• _TASK_: List all lines of the data that include the string "lean".

===== SOURCE MATERIAL

-- ==== Sys2Proof/Machine/FlagOps.lean ====
section
/-! DEFINITION. CLC, SEC, CLI, SEI, CLD, SED and CLV (spec/43_register_flag.md R350 to R356). -/

namespace Sys2Proof.Machine

/-- CLC (R350). -/
def execClc (s : State) : Result :=
  impliedThen (Instr.baseCycles .clc) (fun s1 => s1.setFlags { s1.flags with c := false }) s

/-- SEC (R351). -/
def execSec (s : State) : Result :=
  impliedThen (Instr.baseCycles .sec) (fun s1 => s1.setFlags { s1.flags with c := true }) s

/-- CLI (R352). -/
def execCli (s : State) : Result := impliedThen (Instr.baseCycles .cli) (fun s1 => s1.setInterruptDisable false) s

/-- SEI (R353). -/
def execSei (s : State) : Result := impliedThen (Instr.baseCycles .sei) (fun s1 => s1.setInterruptDisable true) s

/-- CLD (R354). -/
def execCld (s : State) : Result :=
  impliedThen (Instr.baseCycles .cld) (fun s1 => s1.setFlags { s1.flags with d := false }) s

/-- SED (R355). -/
def execSed (s : State) : Result :=
  impliedThen (Instr.baseCycles .sed) (fun s1 => s1.setFlags { s1.flags with d := true }) s

/-- CLV (R356). -/
def execClv (s : State) : Result :=
  impliedThen (Instr.baseCycles .clv) (fun s1 => s1.setFlags { s1.flags with v := false }) s

end Sys2Proof.Machine
end

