-- ==== Sys2Proof/Machine/HostInterface.lean ====
section
/-! DEFINITION. What the host may do to the core between two steps, beside Step (spec/70_reset_and_hazards.md R600 to R603,
R620; spec/60_exceptions.md R545). No operation withdraws a latch and none acts within a step (R614). -/

namespace Sys2Proof.Machine

/-- The parameters and draws of PowerUp (R6): `POWERUP_PC`, `POWERUP_SP`, `POWERUP_FLAGS`, `POWERUP_IO_CLEAR`. `POWERUP_RAM` is the free value `Config.powerUpRam` at a fresh draw. -/
structure PowerUpInputs where
  pc : Word
  sp : Byte
  flags : Flags
  ioClear : IoSet
deriving DecidableEq, Repr

/-- Write 0x00 to each address of the I/O set, ascending (R601). -/
def State.clearIo (set : IoSet) (s : State) : State :=
  set.addresses.foldl (fun s1 a => s1.ioWrite a 0x00) s

/-- `PowerUp()` (R601). The cartridge stays in place (R603). -/
def State.powerUp (p : PowerUpInputs) (s : State) : State :=
  State.clearIo p.ioClear
    { s with
      a := 0x00, x := 0x00, y := 0x00, pc := p.pc, sp := p.sp, flags := p.flags, ram := [], ramDraw := s.draws,
      draws := s.draws + 1, nmiPending := false, irqPending := false, cycles := 0, fault := none }

/-- `Reset()` (R602), with `RESET_IO_CLEAR`. If the vector read faults, the mark is set and PC, which gets no vector, is a free
value; every other item is as R602 says (log entry 5). -/
def State.hostReset (ioClear : IoAddress) (s : State) : State :=
  let s1 := ((s.setSp (s.sp - 3)).setInterruptDisable true).ioWrite ioClear.value 0x00
  match s1.readWord resetVector with
  | .done target s2 => s2.setPc target
  | .faulted s2 => { s1 with pc := s2.pc, fault := s2.fault, mapper := s2.mapper, ioLog := s2.ioLog, draws := s2.draws }

/-- `SetNMI()` (R545, R620). -/
def State.requestNmi (s : State) : State := s.setNmiPending true

/-- `SetIRQ()` (R545, R620). -/
def State.requestIrq (s : State) : State := s.setIrqPending true

/-- `ClearRAM()` (R620): every cell of internal RAM becomes 0x00. -/
def State.clearRam (s : State) : State := s.setRam (Memory.filled 0x800 0x00)

/-- The cartridge loader's hand-over before PowerUp (R603, step 1). -/
def State.insertCartridge (m : Mapper) (s : State) : State := s.setMapper m

/-- What a snapshot read returns (R620). -/
structure Snapshot where
  a : Byte
  x : Byte
  y : Byte
  sp : Byte
  pc : Word
  status : Byte
  nmiPending : Bool
  irqPending : Bool
  cycles : Nat
  ram : List Byte
  fault : Option Word
deriving DecidableEq, Repr

/-- The snapshot read of R620. -/
def State.snapshot (s : State) : Snapshot where
  a := s.a
  x := s.x
  y := s.y
  sp := s.sp
  pc := s.pc
  status := s.flags.getSr
  nmiPending := s.nmiPending
  irqPending := s.irqPending
  cycles := s.cycles
  ram := (List.range 0x800).map fun k => s.ramRead (BitVec.ofNat 16 k)
  fault := s.fault

/-- What a snapshot write sets (R620); `ram` is the 2048 bytes. -/
structure SnapshotWrite where
  a : Byte
  x : Byte
  y : Byte
  sp : Byte
  pc : Word
  status : Byte
  ram : Vector Byte 0x800
deriving DecidableEq, Repr

/-- The snapshot write of R620. -/
def State.writeSnapshot (w : SnapshotWrite) (s : State) : State :=
  { s with
    a := w.a, x := w.x, y := w.y, sp := w.sp, pc := w.pc, flags := Flags.ofSr w.status,
    ram := w.ram.toList.zipIdx.map fun c => (c.2, c.1) }

end Sys2Proof.Machine
end

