-- ==== Sys2Proof/Certificates/Slice0/Obligations.lean ====
section
/-! DEFINITION. The statements about the model, for the provers. The definitions under Sys2Proof.Claims are the vocabulary they are
written in; each obligation is a def Obligations.<Name> : Prop. -/

namespace Sys2Proof.Claims

open Sys2Proof.Machine

/-- The byte that fetching reads at an address of memory, in a state where reading it changes nothing. -/
def codeByte (s : State) (a : Word) (v : Byte) : Prop :=
  s.byteAt a = some v ∧ (handlerOf a = .mapper → ∃ r, s.mapper = .nrom r)

/-- The state of an exception entry after its pushes (R508) and with I set, before the vector is read. -/
def framed (s : State) (status : Byte) : State :=
  { ((s.ramWrite (stackAddress s.sp) (highByte s.pc)).ramWrite (stackAddress (s.sp - 1)) (lowByte s.pc)).ramWrite
      (stackAddress (s.sp - 2)) status with
    sp := s.sp - 3
    flags := { s.flags with i := true } }

/-- The state with Z and N set from a byte (R43). -/
def withZN (s : State) (v : Byte) : State := { s with flags := { s.flags with z := v == 0, n := v.getLsbD 7 } }

/-- The state with a byte in A and Z and N set from it. -/
def resultInA (s : State) (v : Byte) : State := { withZN s v with a := v }

/-- The state with a byte in X and Z and N set from it. -/
def resultInX (s : State) (v : Byte) : State := { withZN s v with x := v }

/-- The state with a byte in Y and Z and N set from it. -/
def resultInY (s : State) (v : Byte) : State := { withZN s v with y := v }

/-- The state with C, Z and N of a shift (R254 to R257). -/
def shiftFlags (s : State) (carry : Bool) (r : Byte) : State :=
  { s with flags := { s.flags with c := carry, z := r == 0, n := r.getLsbD 7 } }

/-- The state with C, Z and N of comparing a register with a byte (R372). -/
def compared (s : State) (r m : Byte) : State :=
  { s with flags := { s.flags with c := decide (r.toNat ≥ m.toNat), z := r == m, n := (r - m).getLsbD 7 } }

/-- The state after a branch with that condition (R300): taken, it costs 3 cycles and 1 more across a page; else 2. -/
def branched (s : State) (cond : Bool) (disp : Byte) : State :=
  if cond then
    { s with
      pc := s.pc + sext16 disp
      cycles := s.cycles + 3 + (if highByte s.pc = highByte (s.pc + sext16 disp) then 0 else 1) }
  else { s with cycles := s.cycles + 2 }

/-- The state with more cycles counted. -/
def spent (s : State) (n : Nat) : State := { s with cycles := s.cycles + n }

/-- The extra cycle of a crossed page (R155). -/
def penaltyOf (l : Loaded) : Nat := if l.crossed then 1 else 0

/-- The operand of a read-class instruction (R134). -/
def sourceOf : Instr → Option Source
  | .adc src | .sbc src | .and src | .ora src | .eor src | .cmp src | .cpx src | .cpy src | .lda src | .ldx src
  | .ldy src => some src
  | .bit m => some (.memory m)
  | .asl _ | .lsr _ | .rol _ | .ror _ | .bcc _ | .bcs _ | .beq _ | .bne _ | .bmi _ | .bpl _ | .bvc _ | .bvs _
  | .jmp _ | .jsr _ | .rts | .brk | .rti | .clc | .sec | .cli | .sei | .cld | .sed | .clv | .tax | .tay | .txa
  | .tya | .tsx | .txs | .inx | .iny | .dex | .dey | .inc _ | .dec _ | .sta _ | .stx _ | .sty _ | .pha | .php | .pla
  | .plp | .nop | .undoc _ => none
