-- ==== Sys2Proof/Tests/Slice0.lean ====
section
/-! SUPPORT. The model's own tests: ill-formed terms are refused; the opcode table's words decode as the table says; single
steps give what spec/95_test_vectors.md says (the vector is named in each docstring); and a witness for the hypotheses of
every statement of the certificate. -/

namespace Sys2Proof.Tests

open Sys2Proof.Machine Sys2Proof.Claims

-- Each kernel evaluation in its own thread would exhaust the sandbox's memory: they run one after another.
set_option Elab.async false

/-! ### Ill-formed terms are refused -/

theorem test_wellFormed_refuses_a_mode_the_operation_lacks :
    [Instr.bit (.absoluteX 0x1234), .sta (.zeroPageY 0x10), .stx (.zeroPageX 0x10), .sty (.absoluteX 0x1234),
      .ldx (.memory (.zeroPageX 0x10)), .ldy (.memory (.zeroPageY 0x10)), .cpx (.memory (.zeroPageX 0x10)),
      .cpy (.memory (.indexedIndirect 0x10)), .inc (.absoluteY 0x1234), .dec (.zeroPageY 0x10),
      .asl (.memory (.absoluteY 0x1234)), .lsr (.memory (.zeroPageY 0x10)), .rol (.memory (.indexedIndirect 0x10)),
      .ror (.memory (.indirectIndexed 0x10)), .adc (.memory (.zeroPageY 0x10)), .sbc (.memory (.zeroPageY 0x10)),
      .and (.memory (.zeroPageY 0x10)), .ora (.memory (.zeroPageY 0x10)), .eor (.memory (.zeroPageY 0x10)),
      .cmp (.memory (.zeroPageY 0x10)), .lda (.memory (.zeroPageY 0x10))].all
      (fun i => !i.modeAllowed && !i.wellFormed && encode i == []) = true := by decide

theorem test_wellFormed_refuses_a_documented_byte_as_undocumented :
    [Instr.undoc 0xEA, .undoc 0x00, .undoc 0x69].all (fun i => !i.byteAllowed && !i.wellFormed) = true := by decide

theorem test_wellFormed_accepts :
    [Instr.lda (.immediate 0x05), .sta (.absolute 0x0010), .stx (.zeroPageY 0xFF), .jmp (.indirect 0x30FF), .brk,
      .undoc 0x02, .asl .accumulator].all Instr.wellFormed = true := by decide

/-! ### Decoding: spec/opcode_table.json, row by row (instruction, length, base cycles), with the operand bytes 34 12 -/

/-- What the decoder and the table R161 say of the 16 opcodes from `first` on. -/
def mapRow (first : Nat) : List (Instr × Nat × Nat) :=
  (List.range 16).map fun k =>
    let i := Instr.ofBytes (BitVec.ofNat 8 (first + k)) 0x34 0x12
    (i, i.length, i.baseCycles)

theorem test_opcode_map_row_0 : mapRow 0x00 =
    [(.brk, 2, 7), (.ora (.memory (.indexedIndirect 0x34)), 2, 6), (.undoc 0x02, 1, 2), (.undoc 0x03, 1, 2),
     (.undoc 0x04, 1, 2), (.ora (.memory (.zeroPage 0x34)), 2, 3), (.asl (.memory (.zeroPage 0x34)), 2, 5),
     (.undoc 0x07, 1, 2), (.php, 1, 3), (.ora (.immediate 0x34), 2, 2), (.asl .accumulator, 1, 2),
     (.undoc 0x0B, 1, 2), (.undoc 0x0C, 1, 2), (.ora (.memory (.absolute 0x1234)), 3, 4),
     (.asl (.memory (.absolute 0x1234)), 3, 6), (.undoc 0x0F, 1, 2)] := by decide +kernel
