-- ==== Sys2Proof/Syntax.lean ====
section
/-! DEFINITION.  The commands: one constructor for each row of the command table, in the order of the table.  A command is
a write of a register, a request of a service, an instruction that a function core executes (operand `c` is the core), or an
event: what arrives at a pin, what the environment measures, the end of an operation that takes time. -/

namespace Sys2Proof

==========

• _RESULT OF THIS TASK_:
-- ==== Sys2Proof/Machine/FlagOps.lean ====
-- ==== Sys2Proof/Machine/HostInterface.lean ====
-- ==== Sys2Proof/Certificates/Slice0/Obligations.lean ====
-- ==== Sys2Proof/Tests/Slice0.lean ====
-- ==== Sys2Proof/Syntax.lean ====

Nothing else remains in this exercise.